Records from a dataset
-- ==== Sys2Proof/Decode.lean ====
section
/-! DEFINITION. The decoders of the command port, of the wire and of the event port, total and rejecting by name, and
after them the encoder (R78, R79, R81, R70, D2). -/

namespace Sys2Proof

/-- Why a decoder gives no instruction. -/
inductive DecodeError where
  /-- No beat is presented: the port is idle (R4). -/
  | portIdle
  /-- A QUEUE_FRAME whose beats have not all been presented yet (D2). -/
  | incompleteQueueFrame
  /-- A reset beat inside the beats of a QUEUE_FRAME; `rest` is what follows the reset beat (R240; log 9). -/
  | abandonedByReset (rest : List Beat)
  /-- Beats are left over after the one instruction. -/
  | trailingBeats
  /-- Fewer bytes than the shortest record of a frame. -/
  | frameTooShort
  /-- The length byte is not plausible (R72). -/
  | badLength
  /-- The byte count differs from the declared length plus two (R71, R74). -/
  | lengthMismatch
  /-- The checksum differs (R73). -/
  | badChecksum
  /-- An event kind that is never emitted: 0, 11 to 15 (R79). -/
  | noEventKind
  /-- The beats of an event end before its last beat, or there is none (D2). -/
  | eventTruncated
  /-- The first and last marks or the kinds of an event's beats do not agree (D2). -/
  | eventBroken
  /-- An internal operation has no encoding (R78). -/
  | noEncoding
  deriving DecidableEq, Repr

/-! ### The command port -/

/-- The next `k` beats of a QUEUE_FRAME, as data bytes, and the beats left on the port (D2).
A beat of another command is not accepted before the QUEUE_FRAME has finished: it waits on the port (R200, U9; log 7).
A reset beat among them abandons the command, and overrides what waits (R240; log 9). -/
def takeQueueBytes : Nat → List Beat → Except DecodeError (List Byte × List Beat)
  | 0, bs => .ok ([], bs)
  | _ + 1, [] => .error .incompleteQueueFrame
  | k + 1, b :: bs =>
    if b.rst then .error (.abandonedByReset bs)
    else if b.op ≠ 4 then
      match takeQueueBytes (k + 1) bs with
      | .ok (xs, rest) => .ok (xs, b :: rest)
      | .error e => .error e
    else
      match takeQueueBytes k bs with
      | .ok (xs, rest) => .ok (b.data :: xs, rest)
      | .error e => .error e

/-- A QUEUE_FRAME: the beats `addr`, `type`, `n`, then `n` payload beats (R78, D2). -/
def decodeQueueFrame (bs : List Beat) : Except DecodeError (Instr × List Beat) :=
  match takeQueueBytes 3 bs with
  | .ok ([addr, type, n], rest) =>
    match takeQueueBytes n.toNat rest with
    | .ok (payload, rest') => .ok (.queueFrame addr type payload, rest')
    | .error e => .error e
  | .ok _ => .error .incompleteQueueFrame
  | .error e => .error e

/-- A command of one beat, by its 3-bit code (R78, R81); `QUEUE_FRAME` is decoded before this is asked. -/
def decodeOneBeat (b : Beat) : Instr :=
  if b.op = 0 then .nop
  else if b.op = 1 then .rxByte b.data b.now
  else if b.op = 2 then .poll b.now
  else if b.op = 3 then .setPassthrough (b.data.getLsbD 0) (if b.data.getLsbD 1 then some b.now else none)
  else if b.op = 5 then .reserved5
  else if b.op = 6 then .reserved6
  else .reserved7

/-- The next instruction on the command port and the beats after it.
The reset pin overrides the command it is presented with and abandons a QUEUE_FRAME in progress (R240). -/
def decodePort : List Beat → Except DecodeError (Instr × List Beat)
  | [] => .error .portIdle
  | b :: bs =>
    if b.rst then .ok (.reset, bs)
    else if b.op = 4 then
      match decodeQueueFrame (b :: bs) with
      | .error (.abandonedByReset rest) => .ok (.reset, rest)
      | r => r
    else .ok (decodeOneBeat b, bs)

/-! ### The wire -/

/-- The frame-class instruction of a frame handed on at time `now` (R140 to R142). -/
def frameInstr (p : Params) (now : Word32) (f : Frame) : Instr :=
  match f.classify p with
  | .channels => .frameChannels f now
  | .linkStats => .frameLinkStats f
  | .gps => .frameGps f
  | .unknownType => .frameUnknownType f
  | .notLocal => .frameNotLocal f

/-- A whole frame from the wire: refused unless it is a valid frame (R74), then classified (R140). -/
def decodeFrame (p : Params) (now : Word32) (bs : List Byte) : Except DecodeError Instr :=
  match Frame.ofBytes bs with
  | none => .error .frameTooShort
  | some f =>
    if ¬p.plausible f.declaredLength.toNat then .error .badLength
    else if f.payload.length + 2 ≠ f.declaredLength.toNat then .error .lengthMismatch
    else if f.checksum ≠ Machine.crc8 (f.typeTag :: f.payload) then .error .badChecksum
    else .ok (frameInstr p now f)

/-! ### The event port -/

/-- The 4-bit code of an event (R79). -/
def Event.kind : Event → BitVec 4
  | .rawByte _ => 1
  | .frameValid _ => 2
  | .linkUp => 3
  | .linkDown => 4
  | .channelsUpdated => 5
  | .linkStatistics _ => 6
  | .gps _ => 7
  | .txWrite _ => 8
  | .txFlush => 9
  | .setLineSpeed _ => 10

/-- The event row's instruction. -/
def Instr.ofEvent : Event → Instr
  | .rawByte b => .rawByte b
  | .frameValid f => .frameValid f
  | .linkUp => .linkUp
  | .linkDown => .linkDown
  | .channelsUpdated => .channelsUpdated
  | .linkStatistics q => .linkStatistics q
  | .gps q => .gps q
  | .txWrite s => .txWrite s
  | .txFlush => .txFlush
  | .setLineSpeed s => .setLineSpeed s

/-- The bytes of a multi-byte event of kind `k`, one a beat in bits 7:0, up to the beat marked last (D2).
DESIGN CHOICE: bits 31:8 are ignored (log 8). -/
def takeEvtBytes (k : BitVec 4) : Bool → List EvtBeat → Except DecodeError (List Byte × List EvtBeat)
  | _, [] => .error .eventTruncated
  | first, b :: bs =>
    if b.kind ≠ k ∨ b.first ≠ first then .error .eventBroken
    else if b.last then .ok ([b.data.setWidth 8], bs)
    else
      match takeEvtBytes k false bs with
      | .ok (xs, rest) => .ok (b.data.setWidth 8 :: xs, rest)
      | .error e => .error e

/-- A multi-byte event, made by `mk` from its bytes. -/
def decodeEvtBytes (mk : List Byte → Event) (k : BitVec 4) (bs : List EvtBeat) :
    Except DecodeError (Event × List EvtBeat) :=
  match takeEvtBytes k true bs with
  | .ok (xs, rest) => .ok (mk xs, rest)
  | .error e => .error e

/-- An event of one beat, which is marked first and last (D2). -/
def decodeEvtOne (e : Event) (b : EvtBeat) (bs : List EvtBeat) : Except DecodeError (Event × List EvtBeat) :=
  if b.first && b.last then .ok (e, bs) else .error .eventBroken

/-- The next event on the event port and the beats after it (R79, D2).
DESIGN CHOICE: the bits of `evt_data` to which D2 gives no value are ignored (log 8). -/
def decodeEvent : List EvtBeat → Except DecodeError (Event × List EvtBeat)
  | [] => .error .eventTruncated
  | b :: bs =>
    if b.kind = 1 then decodeEvtOne (.rawByte (b.data.setWidth 8)) b bs
    else if b.kind = 2 then decodeEvtBytes .frameValid 2 (b :: bs)
    else if b.kind = 3 then decodeEvtOne .linkUp b bs
    else if b.kind = 4 then decodeEvtOne .linkDown b bs
    else if b.kind = 5 then decodeEvtOne .channelsUpdated b bs
    else if b.kind = 6 then decodeEvtBytes .linkStatistics 6 (b :: bs)
    else if b.kind = 7 then decodeEvtBytes .gps 7 (b :: bs)
    else if b.kind = 8 then decodeEvtBytes .txWrite 8 (b :: bs)
    else if b.kind = 9 then decodeEvtOne .txFlush b bs
    else if b.kind = 10 then decodeEvtOne (.setLineSpeed b.data) b bs
    else .error .noEventKind

/-- The one instruction an encoding stands for, under the parameters `p` and, for a frame, at the time `now`. -/
def decode (p : Params) (now : Word32) : Encoding → Except DecodeError Instr
  | .port bs =>
    match decodePort bs with
    | .ok (i, []) => .ok i
    | .ok _ => .error .trailingBeats
    | .error e => .error e
  | .wire bs => decodeFrame p now bs
  | .evt bs =>
    match decodeEvent bs with
    | .ok (e, []) => .ok (.ofEvent e)
    | .ok _ => .error .trailingBeats
    | .error e => .error e
  | .internal => .error .noEncoding

/-! ### The encoder -/

/-- A command beat with the reset pin low (R78, D2). -/
def Beat.cmd (op : BitVec 3) (data : Byte) (now : Word32) : Beat := ⟨false, op, data, now⟩

/-- `cmd_data` of SET_PASSTHROUGH: bit 0 = `val`, bit 1 = `speed_valid` (D2). -/
def passthroughData (val : Bool) (speed : Option Word32) : Byte :=
  (if val then 1 else 0) ||| (if speed.isSome then 2 else 0)

/-- One beat of QUEUE_FRAME, carrying the byte `x` (D2). -/
def queueBeat (x : Byte) : Beat := .cmd 4 x 0

/-- The beats of QUEUE_FRAME: `addr`, `type`, `n`, then the payload (D2). -/
def queueFrameBeats (addr type : Byte) (payload : List Byte) : List Beat :=
  (addr :: type :: BitVec.ofNat 8 payload.length :: payload).map queueBeat

/-- The beats of a multi-byte event (D2).
DESIGN CHOICE: bits 31:8 of `evt_data`, to which D2 gives no value, are encoded as 0 (log 8). -/
def evtByteBeats (k : BitVec 4) : Bool → List Byte → List EvtBeat
  | _, [] => []
  | first, [x] => [⟨k, x.setWidth 32, first, true⟩]
  | first, x :: y :: xs => ⟨k, x.setWidth 32, first, false⟩ :: evtByteBeats k false (y :: xs)

/-- The event-port coding of an event (R79, D2).
DESIGN CHOICE: the bits of `evt_data` to which D2 gives no value are encoded as 0: bits 31:8 of RAW_BYTE, all of them for
an event without data (log 8). -/
def encodeEvent : Event → List EvtBeat
  | .rawByte b => [⟨1, b.setWidth 32, true, true⟩]
  | .frameValid f => evtByteBeats 2 true f
  | .linkUp => [⟨3, 0, true, true⟩]
  | .linkDown => [⟨4, 0, true, true⟩]
  | .channelsUpdated => [⟨5, 0, true, true⟩]
  | .linkStatistics q => evtByteBeats 6 true q
  | .gps q => evtByteBeats 7 true q
  | .txWrite s => evtByteBeats 8 true s
  | .txFlush => [⟨9, 0, true, true⟩]
  | .setLineSpeed s => [⟨10, s, true, true⟩]

/-- The encoding of an instruction at the block's boundary (R78, R79, R81, R70, D2). -/
def encode : Instr → Encoding
  | .reset => .port [⟨true, 0, 0, 0⟩]
  | .nop => .port [.cmd 0 0 0]
  | .rxByte b now => .port [.cmd 1 b now]
  | .poll now => .port [.cmd 2 0 now]
  | .setPassthrough val speed => .port [.cmd 3 (passthroughData val speed) (speed.getD 0)]
  | .queueFrame addr type payload => .port (queueFrameBeats addr type payload)
  | .reserved5 => .port [.cmd 5 0 0]
  | .reserved6 => .port [.cmd 6 0 0]
  | .reserved7 => .port [.cmd 7 0 0]
  | .append _ => .internal
  | .validate _ => .internal
  | .shift1 => .internal
  | .shiftN _ => .internal
  | .overflow => .internal
  | .drain _ => .internal
  | .dispatch _ => .internal
  | .linkTouch _ => .internal
  | .linkCheck _ => .internal
  | .crc8 _ => .internal
  | .chDecode => .internal
  | .frameChannels f _ => .wire f.bytes
  | .frameLinkStats f => .wire f.bytes
  | .frameGps f => .wire f.bytes
  | .frameUnknownType f => .wire f.bytes
  | .frameNotLocal f => .wire f.bytes
  | .rawByte b => .evt (encodeEvent (.rawByte b))
  | .frameValid f => .evt (encodeEvent (.frameValid f))
  | .linkUp => .evt (encodeEvent .linkUp)
  | .linkDown => .evt (encodeEvent .linkDown)
  | .channelsUpdated => .evt (encodeEvent .channelsUpdated)
  | .linkStatistics q => .evt (encodeEvent (.linkStatistics q))
  | .gps q => .evt (encodeEvent (.gps q))
  | .txWrite s => .evt (encodeEvent (.txWrite s))
  | .txFlush => .evt (encodeEvent .txFlush)
  | .setLineSpeed s => .evt (encodeEvent (.setLineSpeed s))

/-! ### The opcode table's own words (log 10) -/

/-- The beats that a table word of the command port stands for: `cmd_op` in bits 2:0, the operands zero (log 10).
QUEUE_FRAME takes three beats (R78, D2: `addr`, `type`, `n = 0`), each with the word's `cmd_op`. -/
def tableBeats (w : Nat) : List Beat :=
  if w = 4 then [queueBeat 0, queueBeat 0, queueBeat 0] else [.cmd (BitVec.ofNat 3 w) 0 0]

/-- The frame that a table word of a frame class stands for: `addr` in bits 23:16, `len` in bits 15:8, `type` in bits 7:0,
a payload of zeros, its checksum (log 10).
The rows leave `len` open; a `len` of 0 stands for the nominal `0x18` of the row's note. -/
def tableFrame (w : Nat) : Frame :=
  let l := w / 256 % 256
  let len := if l = 0 then 24 else l
  let type := BitVec.ofNat 8 w
  let payload := List.replicate (len - 2) 0
  ⟨BitVec.ofNat 8 (w / 65536), BitVec.ofNat 8 len, type, payload, Machine.crc8 (type :: payload)⟩

/-- The instruction the decoders read from a word of `spec/opcode_table.json` (log 10): a 24-bit word is a frame header
(under the default parameters), an 8-bit word below 8 is a command code, another 8-bit word an event code. -/
def decodeTableWord (nbits w : Nat) : Option Instr :=
  if nbits = 24 then (decode Params.default 0 (.wire (tableFrame w).bytes)).toOption
  else if nbits = 8 then
    if w < 8 then (decode Params.default 0 (.port (tableBeats w))).toOption
    else if w < 16 then (decode Params.default 0 (.evt [⟨BitVec.ofNat 4 w, 0, true, true⟩])).toOption
    else none
  else none

end Sys2Proof
end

Task description
Retype only the stretch of lines above starting at the one with "else if b.op = 3" and stopping at the one with "event (R79). -/", exactly as written, with both kept.

Answer to this exercise
  else if b.op = 3 then .setPassthrough (b.data.getLsbD 0) (if b.data.getLsbD 1 then some b.now else none)
  else if b.op = 5 then .reserved5
  else if b.op = 6 then .reserved6
  else .reserved7

/-- The next instruction on the command port and the beats after it.
The reset pin overrides the command it is presented with and abandons a QUEUE_FRAME in progress (R240). -/
def decodePort : List Beat → Except DecodeError (Instr × List Beat)
  | [] => .error .portIdle
  | b :: bs =>
    if b.rst then .ok (.reset, bs)
    else if b.op = 4 then
      match decodeQueueFrame (b :: bs) with
      | .error (.abandonedByReset rest) => .ok (.reset, rest)
      | r => r
    else .ok (decodeOneBeat b, bs)

/-! ### The wire -/

/-- The frame-class instruction of a frame handed on at time `now` (R140 to R142). -/
def frameInstr (p : Params) (now : Word32) (f : Frame) : Instr :=
  match f.classify p with
  | .channels => .frameChannels f now
  | .linkStats => .frameLinkStats f
  | .gps => .frameGps f
  | .unknownType => .frameUnknownType f
  | .notLocal => .frameNotLocal f

/-- A whole frame from the wire: refused unless it is a valid frame (R74), then classified (R140). -/
def decodeFrame (p : Params) (now : Word32) (bs : List Byte) : Except DecodeError Instr :=
  match Frame.ofBytes bs with
  | none => .error .frameTooShort
  | some f =>
    if ¬p.plausible f.declaredLength.toNat then .error .badLength
    else if f.payload.length + 2 ≠ f.declaredLength.toNat then .error .lengthMismatch
    else if f.checksum ≠ Machine.crc8 (f.typeTag :: f.payload) then .error .badChecksum
    else .ok (frameInstr p now f)

/-! ### The event port -/

/-- The 4-bit code of an event (R79). -/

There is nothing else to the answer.